theorem ends_hcfgMsixMaskClear fn (s : State) : Ends s (execHcfgMsixMaskClear fn s) := by
  unfold execHcfgMsixMaskClear
  repeat' (first | exact ends_finish _ _)

theorem ends_linkUpRise lane (s : State) : Ends s (execLinkUpRise lane s) := by
  unfold execLinkUpRise
  repeat' (first | exact ends_finish _ _)

theorem ends_strapChange inst present (s : State) : Ends s (execStrapChange inst present s) := ends_finish _ _

theorem ends_sbDrop packet (s : State) : Ends s (execSbDrop packet s) := ends_finish _ _

theorem ends_dbgEnFall (s : State) : Ends s (execDbgEnFall s) := by
  unfold execDbgEnFall
  repeat' (first | exact ends_finish _ _ | refine ends_ite ?_ ?_)

theorem ends_ijtagAccess op (s : State) : Ends s (execIjtagAccess op s) := by
  unfold execIjtagAccess
  repeat' (first | exact ends_finish _ _ | refine ends_ite ?_ ?_ | split)

theorem ends_firmwareBack sram nvm (s : State) : Ends s (execFirmwareBack sram nvm s) := by
  unfold execFirmwareBack
  repeat' (first | exact ends_finish _ _ | exact ends_notDue _ _ | refine ends_ite ?_ ?_)

theorem ends_railRemoved (s : State) : Ends s (execRailRemoved s) := by
  unfold execRailRemoved
  repeat' (first | exact ends_finish _ _)

/-- Whatever command completes, `finish` has made the next state. -/
theorem exec_ends (c : Instr) (s : State) : Ends s (exec c s) := by
  cases c with
  | coldReset inst present => exact ends_coldReset inst present s
  | packageReset inst present => exact ends_packageReset inst present s
  | functionReset ofs => exact ends_functionReset ofs s
  | tenantReset ctx ofs => exact ends_tenantReset ctx ofs s
  | engineRst ofs => exact ends_engineRst ofs s
  | pwrFailN ofs => exact ends_pwrFailN ofs s
  | busVStrobe code ofs => exact ends_busVStrobe code ofs s
  | busvStaleTimeout => exact ends_busvStaleTimeout s
  | sagFastRise level ofs => exact ends_sagFastRise level ofs s
  | sagStepUp level ofs => exact ends_sagStepUp level ofs s
  | tickInEdge delta => exact ends_tickInEdge delta s
  | tickBoundary => exact ends_tickBoundary s
  | throttleWindowEnd => exact ends_throttleWindowEnd s
  | powerFault ofs => exact ends_powerFault ofs s
  | stepEnd step cut ofs => exact ends_stepEnd step cut ofs s
  | guardWrite lane addr data be ord id now => exact ends_guardWrite lane addr data be ord id now s
  | rescueIssue now => exact ends_rescueIssue now s
  | rescueLanding gran data err now => exact ends_rescueLanding gran data err now s
  | poolDrain => exact ends_poolDrain s
  | guardWriteResponse lane spill id err => exact ends_guardWriteResponse lane spill id err s
  | copyReadLanding gran data err now => exact ends_copyReadLanding gran data err now s
  | bitmapClearDone => exact ends_bitmapClearDone s
  | fabricReadResponse tag data err => exact ends_fabricReadResponse tag data err s
  | fabricWriteAck id err => exact ends_fabricWriteAck id err s
  | groupCloseTimeout ctx ring => exact ends_groupCloseTimeout ctx ring s
  | admissionDecision gid => exact ends_admissionDecision gid s
  | doorbell ctx ring tail ofs => exact ends_doorbell ctx ring tail ofs s
  | entryFetch ctx ring bytes => exact ends_entryFetch ctx ring bytes s
  | ownRecheck ctx ring bytes => exact ends_ownRecheck ctx ring bytes s
  | ringEnable ctx ring cfg ofs => exact ends_ringEnable ctx ring cfg ofs s
  | cringHead ctx ring head ofs => exact ends_cringHead ctx ring head ofs s
  | nop ctx ring => exact ends_nop ctx ring s
  | fence ctx ring => exact ends_fence ctx ring s
  | copy ctx ring => exact ends_copy ctx ring s
  | snap ctx ring => exact ends_snap ctx ring s
  | restore ctx ring img => exact ends_restore ctx ring img s
  | swapIn ctx ring img => exact ends_swapIn ctx ring img s
  | chain ctx ring img => exact ends_chain ctx ring img s
  | sealJob ctx ring => exact ends_sealJob ctx ring s
  | openJob ctx ring => exact ends_openJob ctx ring s
  | digest ctx ring => exact ends_digest ctx ring s
  | digestFinal ctx ring => exact ends_digestFinal ctx ring s
  | mouldLoad ctx ring data => exact ends_mouldLoad ctx ring data s
  | permLoad ctx ring data => exact ends_permLoad ctx ring data s
  | lattice ctx ring => exact ends_lattice ctx ring s
  | signalSet ctx ring => exact ends_signalSet ctx ring s
  | signalAdd ctx ring => exact ends_signalAdd ctx ring s
  | signalSub ctx ring => exact ends_signalSub ctx ring s
  | waitEq ctx ring => exact ends_waitEq ctx ring s
  | waitGe ctx ring => exact ends_waitGe ctx ring s
  | waitNe ctx ring => exact ends_waitNe ctx ring s
  | barrierArriveWait ctx ring => exact ends_barrierArriveWait ctx ring s
  | barrierArrive ctx ring => exact ends_barrierArrive ctx ring s
  | barrierInit ctx ring => exact ends_barrierInit ctx ring s
  | resume ctx ring => exact ends_resume ctx ring s
  | v1Nop ctx ring => exact ends_v1Nop ctx ring s
  | v1Copy ctx ring => exact ends_v1Copy ctx ring s
  | v1Snap ctx ring => exact ends_v1Snap ctx ring s
  | v1Restore ctx ring img => exact ends_v1Restore ctx ring img s
  | v1Seal ctx ring => exact ends_v1Seal ctx ring s
  | v1Open ctx ring => exact ends_v1Open ctx ring s
  | v1Fence ctx ring => exact ends_v1Fence ctx ring s
  | syncTimeout ctx ring => exact ends_syncTimeout ctx ring s
  | syncPageSet ctx id value ofs => exact ends_syncPageSet ctx id value ofs s
  | syncPageAdd ctx id value ofs => exact ends_syncPageAdd ctx id value ofs s
  | syncMapWrite value ofs => exact ends_syncMapWrite value ofs s
  | tickModeGo request ofs => exact ends_tickModeGo request ofs s
  | stgCtrlSwap ofs => exact ends_stgCtrlSwap ofs s
  | invAll ofs => exact ends_invAll ofs s
  | invCtx ctx ofs => exact ends_invCtx ctx ofs s
  | slotFlush ofs => exact ends_slotFlush ofs s
  | grdPeakClr ofs => exact ends_grdPeakClr ofs s
  | digPeakClr ofs => exact ends_digPeakClr ofs s
  | minClr ofs => exact ends_minClr ofs s
  | keyLoad value ofs => exact ends_keyLoad value ofs s
  | keyUnwrapDone => exact ends_keyUnwrapDone s
  | keyErase value ofs => exact ends_keyErase value ofs s
  | ackLost ofs => exact ends_ackLost ofs s
  | pntInvCtx ctx ofs => exact ends_pntInvCtx ctx ofs s
  | pntVlWrite ctx vl ofs => exact ends_pntVlWrite ctx vl ofs s
  | warn ofs => exact ends_warn ofs s
  | abandon ofs => exact ends_abandon ofs s
  | adopt role ofs => exact ends_adopt role ofs s
  | go ofs header => exact ends_go ofs header s
  | retainReq ofs => exact ends_retainReq ofs s
  | armUpd ofs image => exact ends_armUpd ofs image s
  | qpReset ofs => exact ends_qpReset ofs s
  | qpRts ofs => exact ends_qpRts ofs s
  | retire ofs => exact ends_retire ofs s
  | patEccAdd count ofs => exact ends_patEccAdd count ofs s
  | close ofs => exact ends_close ofs s
  | irqEnWrite ctx value ofs => exact ends_irqEnWrite ctx value ofs s
  | registerWrite tenant ctx off size value ofs data => exact ends_registerWrite tenant ctx off size value ofs data s
  | halfSwap => exact ends_halfSwap s
  | mouldBuildDone => exact ends_mouldBuildDone s
  | sealOpenVerdict pipe => exact ends_sealOpenVerdict pipe s
  | decodeSlotLoadDone slot => exact ends_decodeSlotLoadDone slot s
  | fingerprintDone job blk => exact ends_fingerprintDone job blk s
  | arrivalDigestDone job blk => exact ends_arrivalDigestDone job blk s
  | tileBoundary ofs => exact ends_tileBoundary ofs s
  | atsTranslationResponse tag ok => exact ends_atsTranslationResponse tag ok s
  | atsInvalidation fn => exact ends_atsInvalidation fn s
  | hostReadCompletion tag data status => exact ends_hostReadCompletion tag data status s
  | hostLinkDown => exact ends_hostLinkDown s
  | hostRequestWake fn off size wr => exact ends_hostRequestWake fn off size wr s
  | wakeComplete ticks data => exact ends_wakeComplete ticks data s
  | receiveFrame lane err frame => exact ends_receiveFrame lane err frame s
  | rdmaWriteRequest qp psn rkey addr data => exact ends_rdmaWriteRequest qp psn rkey addr data s
  | rdmaReadRequest qp psn rkey addr len => exact ends_rdmaReadRequest qp psn rkey addr len s
  | rdmaReadResponse qp psn data => exact ends_rdmaReadResponse qp psn data s
  | fingerprintBatch qp psn bytes => exact ends_fingerprintBatch qp psn bytes s
  | commitNotice qp psn bytes => exact ends_commitNotice qp psn bytes s
  | sendWithInvalidate qp psn key => exact ends_sendWithInvalidate qp psn key s
  | rcAck qp psn => exact ends_rcAck qp psn s
  | nak qp psn kind => exact ends_nak qp psn kind s
  | cnp qp => exact ends_cnp qp s
  | cnpRecover qp => exact ends_cnpRecover qp s
  | ackTimeout qp => exact ends_ackTimeout qp s
  | remoteOpTimeout tag => exact ends_remoteOpTimeout tag s
  | linkUpFall lane => exact ends_linkUpFall lane s
  | linkDownTimeout lane => exact ends_linkDownTimeout lane s
  | dueTickCongested gid => exact ends_dueTickCongested gid s
  | nvmeCompletion tgt cid status data => exact ends_nvmeCompletion tgt cid status data s
  | keepAlive tgt => exact ends_keepAlive tgt s
  | xchgWaitTimeout seg => exact ends_xchgWaitTimeout seg s
  | commitNoticeTimeout => exact ends_commitNoticeTimeout s
  | arrive src phase => exact ends_arrive src phase s
  | release src phase => exact ends_release src phase s
  | holdup src busV ofs => exact ends_holdup src busV ofs s
  | warnPacket src cause ofs => exact ends_warnPacket src cause ofs s
  | absent src cause => exact ends_absent src cause s
  | bootWaitTimeout => exact ends_bootWaitTimeout s
  | phase1Timeout => exact ends_phase1Timeout s
  | startAlone => exact ends_startAlone s
  | keyPortAck data err => exact ends_keyPortAck data err s
  | keyPortTimeout => exact ends_keyPortTimeout s
  | nvmReadDone data => exact ends_nvmReadDone data s
  | nvmProgramDone ok => exact ends_nvmProgramDone ok s
  | nvmEraseDone => exact ends_nvmEraseDone s
  | signatureVerifyDone => exact ends_signatureVerifyDone s
  | watchdogExpiry ofs => exact ends_watchdogExpiry ofs s
  | idleEntry => exact ends_idleEntry s
  | pmWakeTick => exact ends_pmWakeTick s
  | patrolSlot pass1 pass2 corrected => exact ends_patrolSlot pass1 pass2 corrected s
  | substitutionDone cls phys ofs => exact ends_substitutionDone cls phys ofs s
  | eccWindowEnd => exact ends_eccWindowEnd s
  | yeljoHeaderRewrite => exact ends_yeljoHeaderRewrite s
  | replayInput rec data => exact ends_replayInput rec data s
  | hflrReqFall fn => exact ends_hflrReqFall fn s
  | hcfgMsixMaskClear fn => exact ends_hcfgMsixMaskClear fn s
  | linkUpRise lane => exact ends_linkUpRise lane s
  | strapChange inst present => exact ends_strapChange inst present s
  | sbDrop packet => exact ends_sbDrop packet s
  | dbgEnFall => exact ends_dbgEnFall s
  | ijtagAccess op => exact ends_ijtagAccess op s
  | firmwareBack sram nvm => exact ends_firmwareBack sram nvm s
  | railRemoved => exact ends_railRemoved s

end Sys2Proof.Machine
end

▸ YOUR GOAL: From the records above, copy out the line with "ends_busVStrobe code ofs s", the line with "spill id err s", and every line between them, word for word.

▸ WRITTEN SOLUTION:
  | busVStrobe code ofs => exact ends_busVStrobe code ofs s
  | busvStaleTimeout => exact ends_busvStaleTimeout s
  | sagFastRise level ofs => exact ends_sagFastRise level ofs s
  | sagStepUp level ofs => exact ends_sagStepUp level ofs s
  | tickInEdge delta => exact ends_tickInEdge delta s
  | tickBoundary => exact ends_tickBoundary s
  | throttleWindowEnd => exact ends_throttleWindowEnd s
  | powerFault ofs => exact ends_powerFault ofs s
  | stepEnd step cut ofs => exact ends_stepEnd step cut ofs s
  | guardWrite lane addr data be ord id now => exact ends_guardWrite lane addr data be ord id now s
  | rescueIssue now => exact ends_rescueIssue now s
  | rescueLanding gran data err now => exact ends_rescueLanding gran data err now s
  | poolDrain => exact ends_poolDrain s
  | guardWriteResponse lane spill id err => exact ends_guardWriteResponse lane spill id err s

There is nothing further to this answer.